The forecast was thunder and lightening for the whole afternoon and evening--but that wasnt going to stop us. We had a plan, a map book and and picnic packed. So we donned our raincoats and headed out for better or for worse. We headed down to the S-bahn train and travelled to the small village Weissling, just outside of Munich (no Stewart, not "weebling"--its "viessling"). We headed for Amersee, which is one of the biggest lakes nearby. On the way we passed lots of big houses and great lake views, the wind blew, but the rains stayed away. We took a round about route to get to the monastary at the top of a hill which is called Andechs. Stewart made some friends along the way by saying "Ich bin Kanada", which literally translates into "I am Canada" while extending a friendly hand to these surprised and taken aback normally reserved Germans. But, in Stewarts great way, despite the greeting diferences, had a way with the locals and ended charming them over.

We met up with some of my friends who were surprised to find Amanda and Stewart with their old bikes at the top of the mountain. I think It was actually utter disbelief that they had made it. Stewart made a comment that after this the bikes are going to geriatric ward. It was going to be their best last effort.

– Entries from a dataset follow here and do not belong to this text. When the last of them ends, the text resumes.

-- ==== Sys2Proof/Tests/Slice0.lean ====
section
/-! SUPPORT. Tests of the model. Expected values are those of 95_test_vectors.md (V1 to V53, programs P1 to P6) or are
worked out from the rule the test names; then, for every statement with hypotheses, a witness that meets them. -/

namespace Sys2Proof.Tests

open Sys2Proof Sys2Proof.Machine Sys2Proof.Statements

/-! ### Helpers -/

/-- Whether an outcome is a next state with a property. -/
def after (o : Host.Outcome State Fault Refusal) (p : State → Bool) : Bool :=
  match o with
  | .next t => p t
  | .fault _ => false
  | .refused _ => false

/-- The frame of V10. -/
def frameV10 : Memory :=
  [(0, 0), (1, 0), (2, 255), (3, 255), (4, 0), (5, 0), (6, 255), (7, 255), (8, 10), (9, 20), (10, 100), (11, 101),
    (12, 30), (13, 40), (14, 102), (15, 103)]

/-- The frame of V13. -/
def frameV13 : Memory :=
  [(0, 10), (1, 20), (2, 30), (3, 40), (4, 99), (5, 50), (6, 60), (7, 70), (8, 80), (9, 10), (10, 20), (11, 30),
    (12, 40), (13, 99), (14, 50), (15, 60), (16, 70), (17, 80)]

/-- The reset instance in RUNNING with a frame to take. -/
def running : State := { State.reset with st := .running, srcHeld := true, txHeld := true, frameValid := true }

/-- `running` with an active and a requested grid of n × m. -/
def runningGrid (n m : Byte) : State :=
  { running with nAct := n, mAct := m, gridN := n.setWidth 32, gridM := m.setWidth 32 }

/-- `running` on a 1 × 2 frame, DELTA mode, a 1 × 1 grid. -/
def runningDelta (l r : Byte) : State :=
  { runningGrid 1 1 with
    params := { height := 1, width := 2, nmax := 5, mmax := 5, gapReset := 0 }
    mode := .delta, modeAct := .delta, fb := [(0, l), (1, r)] }

/-- Program P1 before step 7: a 1 × 1 frame of value 255, SINGLE mode, a 1 × 1 grid. -/
def runningP1 : State :=
  { runningGrid 1 1 with
    params := { height := 1, width := 1, nmax := 5, mmax := 5, gapReset := 0 }
    mode := .single, modeAct := .single, fb := [(0, 255)] }

/-- The cells of V50, CUR and SM alike. -/
def cellsV50 : Cells :=
  { fill := .zero
    cur := [((0, 0), 100), ((0, 1), 200), ((1, 0), 300), ((1, 1), 400)]
    sm := [((0, 0), 100), ((0, 1), 200), ((1, 0), 300), ((1, 1), 400)] }

/-- One cell with the values (cur, sm), every other cell 0. -/
def oneCell (cur sm : Int) : Cells := Cells.put { fill := .zero, cur := [], sm := [] } 0 0 (.ofInt 18 cur) (.ofInt 18 sm)

/-- The pins of an event without a failure, and with one. -/
def pinsReady : Pins := { transportReady := true, sourceReady := true, txFail := false }

/-! ### Well-formed operations (R100, R129, R141, R142) -/

theorem test_wellFormed_ctrl_high : (Instr.ctrl 0 0 (.value 65281)).wellFormed = false := by decide
theorem test_wellFormed_ctrl_low : (Instr.ctrl 0 0 (.value (-65281))).wellFormed = false := by decide
theorem test_wellFormed_encAbs_high : (Instr.encAbs 65281).wellFormed = false := by decide
theorem test_wellFormed_encAbs_low : (Instr.encAbs (-1)).wellFormed = false := by decide
theorem test_wellFormed_encDelta_high : (Instr.encDelta 65281).wellFormed = false := by decide
theorem test_wellFormed_encDelta_low : (Instr.encDelta (-65281)).wellFormed = false := by decide

/-! ### Decoding. Formats C, M (the bare tags) and L are the spec's words (R81, R83, R84); the other records are the
model's carriers of the spec's tuples (R82, R85, R90; log 3). -/

theorem test_decode_start : decode [0x01, 0x00, 0x00, 0x00] = .ok .start := by decide
theorem test_decode_tick : decode [0x02, 0x00, 0x00, 0x00] = .ok .tick := by decide
theorem test_decode_close : decode [0x03, 0x00, 0x00, 0x00] = .ok .close := by decide
theorem test_decode_reserved : decode [0x01, 0x01, 0x00, 0x00] = .error (.reservedCommand 0x101) := by decide
theorem test_decode_rdreg : decode [0x42, 0, 0x26, 0x01, 0, 0] = .ok (.rdreg 0x126) := by decide
theorem test_decode_wrreg :
    decode [0x42, 1, 0x06, 0, 0, 0, 0x66, 0x26, 0x01, 0] = .ok (.wrreg 0x006 0x00012666) := by decide
theorem test_decode_wrfb : decode [0x42, 2, 15, 0, 0, 0, 9] = .ok (.wrfb 15 9) := by decide
theorem test_decode_reset : decode [0x50, 0] = .ok .reset := by decide
theorem test_decode_latchcfg : decode [0x4D, 0] = .ok .latchcfg := by decide
theorem test_decode_sampleAbs : decode [0x00] = .ok .sampleAbs := by decide
theorem test_decode_sampleDelta : decode [0x01] = .ok .sampleDelta := by decide
theorem test_decode_sampleSingle : decode [0x02] = .ok .sampleSingle := by decide
theorem test_decode_tag3 : decode [0x03] = .error (.reservedModeTag 3) := by decide
theorem test_decode_ctrl :
    decode [0x4D, 4, 1, 2, 1, 0x00, 0x01, 0xFF, 0xFF] = .ok (.ctrl 1 2 (.value (-65280))) := by decide
theorem test_decode_ctrl_skip : decode [0x4D, 4, 1, 2, 0] = .ok (.ctrl 1 2 .skip) := by decide
theorem test_decode_encAbs : decode [0x4D, 5, 0x88, 0x15, 0, 0] = .ok (.encAbs 5512) := by decide
theorem test_decode_encDelta : decode [0x4D, 6, 0x78, 0xEA, 0xFF, 0xFF] = .ok (.encDelta (-5512)) := by decide
theorem test_decode_emit : decode [0x4D, 7, 4, 5, 255] = .ok (.emit 4 5 255) := by decide
theorem test_decode_tauClose : decode [0x54, 0] = .ok .tauClose := by decide
theorem test_decode_tauStop : decode [0x54, 1] = .ok .tauStop := by decide
/-- V45. -/
theorem test_decode_ledcmd :
    decode [0x32, 0x35, 0x34, 0x2C, 0x32, 0x35, 0x34, 0x2C, 0x31, 0x32, 0x38, 0x0A] = .ok (.ledcmd 254 254 128) := by
  decide
/-- A leading zero is no numeral of the grammar (R88, R95). -/
theorem test_decode_leading_zero : decode [0x30, 0x30, 0x2C, 0x30, 0x2C, 0x30, 0x0A] = .error .malformedLine := by decide

theorem test_tableWord_start : decodeTableWord 32 1 = some .start := by decide
theorem test_tableWord_sampleDelta : decodeTableWord 8 1 = some .sampleDelta := by decide

/-! ### Arithmetic (V1, V2, V3, V20, V21) -/

theorem test_rshr : [rshr 127 8, rshr 128 8, rshr 384 8, rshr (-128) 8, rshr (-129) 8, rshr (-32768) 16,
    rshr (-32769) 16] = [0, 1, 2, 0, -1, 0, -1] := by decide
theorem test_divr : [divr 1 2, divr 1 3, divr 256 3, divr 512 3, divr 261120 4, divr 256 512]
    = [1, 0, 85, 171, 65280, 1] := by decide
theorem test_clamp : [clamp (-5) 0 65280, clamp 70000 0 65280, clamp (-70000) (-65280) 65280, clamp 123 0 65280]
    = [0, 65280, -65280, 123] := by decide
theorem test_gam : [gam glutReset 1, gam glutReset 128, gam glutReset 257, gam glutReset 9792, gam glutReset 65279,
    gam glutReset 65280] = [21, 2630, 5267, 27560, 65280, 65280] := by decide +kernel
theorem test_sgam : [sgam glutReset (-1), sgam glutReset (-9792), sgam glutReset (-65280), sgam glutReset 0]
    = [-21, -27560, -65280, 0] := by decide +kernel

/-! ### Memory -/

theorem test_reset_memory_wf : State.reset.fb.wf = true := by decide
/-- A rewritten byte keeps one entry, in its place (R160). -/
theorem test_write_canonical : Memory.write (Memory.write [(3, 7)] 1 5) 3 9 = [(1, 5), (3, 9)] := by decide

Yesterday we made another journey up to Neuschwanstein. It was a realized fantasy of the mad Bavarian King Ludwig II. As beautiful as it was it was hard to not feel like herded cattle going into locked gates at certain times for a certain language tour. And then fighting through the tonnes of Asian and American tourists who were frantically taking the pictures of themselves with the castle in the background to show their friends and families at home. It was amazing but also quite tacky despite the stunning scenery and the extravagance of the finished rooms. We met a Korean girl at the bus stop who came along with us in a taxi to get from the train station to the castle, who Amanda loved talking to about her experience there. And the taxi driver was a very Americanized, very funny German who made killer cash driving mainly Japanese tourists up and down the hill to the castle. It made me and Amanda wonder if we went into the right line of work.

So it has been a very full tiering but exhilirating weekend. I have loved having Amanda and Stewart here for so long. They are wonderful friends and I will think findly of our getting lost, the old bikes and the great food we enjoyed together.

Guest

Thursday, July 26, 2007

Munich Days 2,3,4 Entries by Stewart & Amanda








Hold on tight folks here we go again. Beers, Brauts and Blow me up with a Knauk wurst Dr. Jones. The land of the 1 litre beer jug can only bring smiles to wayward nerds, corporate dweebs and awfully tired frugal travellers. like us...but i digress. Enjoying the timelessness of travelling can bring true joy to even the most seasoned oddball. So what does that say about wasting camera memory space on random self shots or the price of yak milk in north Van? Surprisingly little. Furthermore: these little German grocery marts(of which me er...or we have thouroughly enjoyed...including my editor and partner) have brought us nothing but good times! The quality and flavour of the goods has been amazing! Amanda(the editor & Chief) & i have relied on deli style menus...without losing our nerve or the winners share of the purse! Austia and Germany deliver the goods...while still maintaining their traditions. Give me some mo'!!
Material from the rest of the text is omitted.